Within the listing below, the lines to output run from the one containing "def cap (c : Call)" through the one containing "runCalls cs t"; copy them exactly and nothing else.

**Source records**:

[Start of section]

-- ==== Sys2Proof/Machine/Ops.lean ====
section
/-! DEFINITION. The shared operations: the buffer as a memory (20_memory), ending an operation and aborting it, the
counterpart of taking an exception (60_exceptions), and the capability call (00_scope R16). -/

namespace Sys2Proof.Machine

/-! ### The buffer -/

/-- The value listed for an address. -/
def findCell : List Host.Cell → Nat → Option Byte
  | [], _ => none
  | (a', b) :: rest, a => if a' = a then some b else findCell rest a

/-- List a value for an address, keeping the addresses rising. -/
def putCell : List Host.Cell → Nat → Byte → List Host.Cell
  | [], a, b => [(a, b)]
  | (a', b') :: rest, a, b =>
    if a < a' then (a, b) :: (a', b') :: rest
    else if a = a' then (a, b) :: rest
    else (a', b') :: putCell rest a b

/-- Addresses strictly rising and at least `lo`. -/
def risingFrom (lo : Nat) : List Host.Cell → Bool
  | [] => true
  | (a, _) :: rest => decide (lo ≤ a) && risingFrom (a + 1) rest

/-- The canonical form of a buffer: addresses strictly rising, all inside the buffer RAM. -/
def Memory.wf (m : Memory) : Bool :=
  risingFrom 0 m.cells && m.cells.all fun c => decide (c.1 < Config.fsCapacity)

/-- `MemRead(a, 1)` (00_scope R15). A byte that nothing has written is a free value (entry 2). -/
def Memory.read (m : Memory) (a : Nat) : Byte :=
  match findCell m.cells a with
  | some b => b
  | none => Config.freeByte m.epoch a

/-- `MemWrite(a, 1, b)` (00_scope R15). -/
def Memory.write (m : Memory) (a : Nat) (b : Byte) : Memory := { m with cells := putCell m.cells a b }

/-- The cells of `n` zero bytes from address `lo` up. -/
def zeroCells (lo : Nat) : Nat → List Host.Cell
  | 0 => []
  | n + 1 => (lo, 0) :: zeroCells (lo + 1) n

/-- `MemWrite(a, 1, 0)` for every `a` in `0 .. n-1` (41_frame_store R151). -/
def Memory.zeroFill (m : Memory) (n : Nat) : Memory :=
  { m with cells := zeroCells 0 n ++ m.cells.filter fun c => decide (n ≤ c.1) }

/-- Every byte becomes unspecified (41_frame_store R155, R156): nothing is listed and the free values are new
ones. -/
def Memory.forget (m : Memory) : Memory := ⟨[], m.epoch + 1⟩

/-! ### Ending an operation -/

/-- The phases between the start of a Reset phase and the end of the operation: an abort there leaves the panel
in an unspecified state (60_exceptions R312). -/
def Phase.panelSide : Phase → Bool
  | .idle | .localPins | .localFill | .localPixels => false
  | .reset | .init | .window | .rows | .trigger | .sleep => true

/-- The end of an operation, with `OK` or by `raise` (45_session_and_host_port R270): RESULT and the response take
the code, `seq` goes to idle. -/
def State.finish (s : State) (code : Code) (data : DataWord) : State :=
  { s with result := code, response := some ⟨code, data⟩, seq := Seq.idle, waiting := false }

/-- TAKING AN EXCEPTION: the abort of a running operation with a non-OK code (00_scope R17, 60_exceptions R311,
R312). Nothing is saved and nothing rolled back; PSTATE becomes INDETERMINATE if the Reset phase had started.
There is no return from it (R313). -/
def State.abort (s : State) (code : Code) : State :=
  { s.finish code 0 with pstate := if s.seq.phase.panelSide then .indeterminate else s.pstate }

/-! ### Capability calls -/

/-- What became of the calls of a script: all answered OK, or stopped (aborted, or waiting for an answer). -/
inductive Progress where
  | go (s : State)
  | stop (s : State)
deriving DecidableEq, Repr

/-- The state in which the calls left the machine. -/
def Progress.state : Progress → State
  | .go s => s
  | .stop s => s

/-- Append a call to the trace with the context value it carries (00_scope R16 a, 10_state R32). -/
def State.emit (s : State) (c : Call) : State := { s with trace := s.trace ++ [⟨c, s.ctx⟩] }

/-- One answer is taken: `K <- K + 1` on OK, the abort with that very code on anything else, the values 10 to 15
included (10_state R24, 60_exceptions R306). -/
def State.answered (s : State) (a : Code) : Progress :=
  if a = Code.ok then .go { s with seq := { s.seq with k := s.seq.k + 1 } } else .stop (s.abort a)

/-- `cap(C)` (00_scope R16): the call enters the trace and the environment answers it. Where no answer is at hand
the core waits (60_exceptions R307). -/
def cap (c : Call) (s : State) : Progress :=
  match s.answers with
  | [] => .stop { s.emit c with waiting := true }
  | a :: rest => State.answered { s.emit c with answers := rest } a

/-- A list of calls in order, stopping at the first that is not answered OK (00_scope R18, 60_exceptions R311). -/
def runCalls : List Call → State → Progress
  | [], s => .go s
  | c :: cs, s =>
    match cap c s with
    | .go t => runCalls cs t
    | .stop t => .stop t

/-- The start of an operation of more than one core step: its op code is in the latch and no response is up
(entry 10). -/
def State.begin (s : State) (op : BitVec 4) : State :=
  { s with latch := { s.latch with op := op }, response := none, waiting := false }

/-- Enter a phase at its first call (10_state R24). -/
def State.enter (s : State) (ph : Phase) : State := { s with seq := ⟨ph, 0, 0⟩ }

/-- Enter the Reset phase: PSTATE becomes INDETERMINATE before its first call (44_panel_sequencer R233). -/
def State.enterReset (s : State) : State := { s.enter .reset with pstate := .indeterminate }

end Sys2Proof.Machine
end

[End of section]

**Written solution**:
def cap (c : Call) (s : State) : Progress :=
  match s.answers with
  | [] => .stop { s.emit c with waiting := true }
  | a :: rest => State.answered { s.emit c with answers := rest } a

/-- A list of calls in order, stopping at the first that is not answered OK (00_scope R18, 60_exceptions R311). -/
def runCalls : List Call → State → Progress
  | [], s => .go s
  | c :: cs, s =>
    match cap c s with
    | .go t => runCalls cs t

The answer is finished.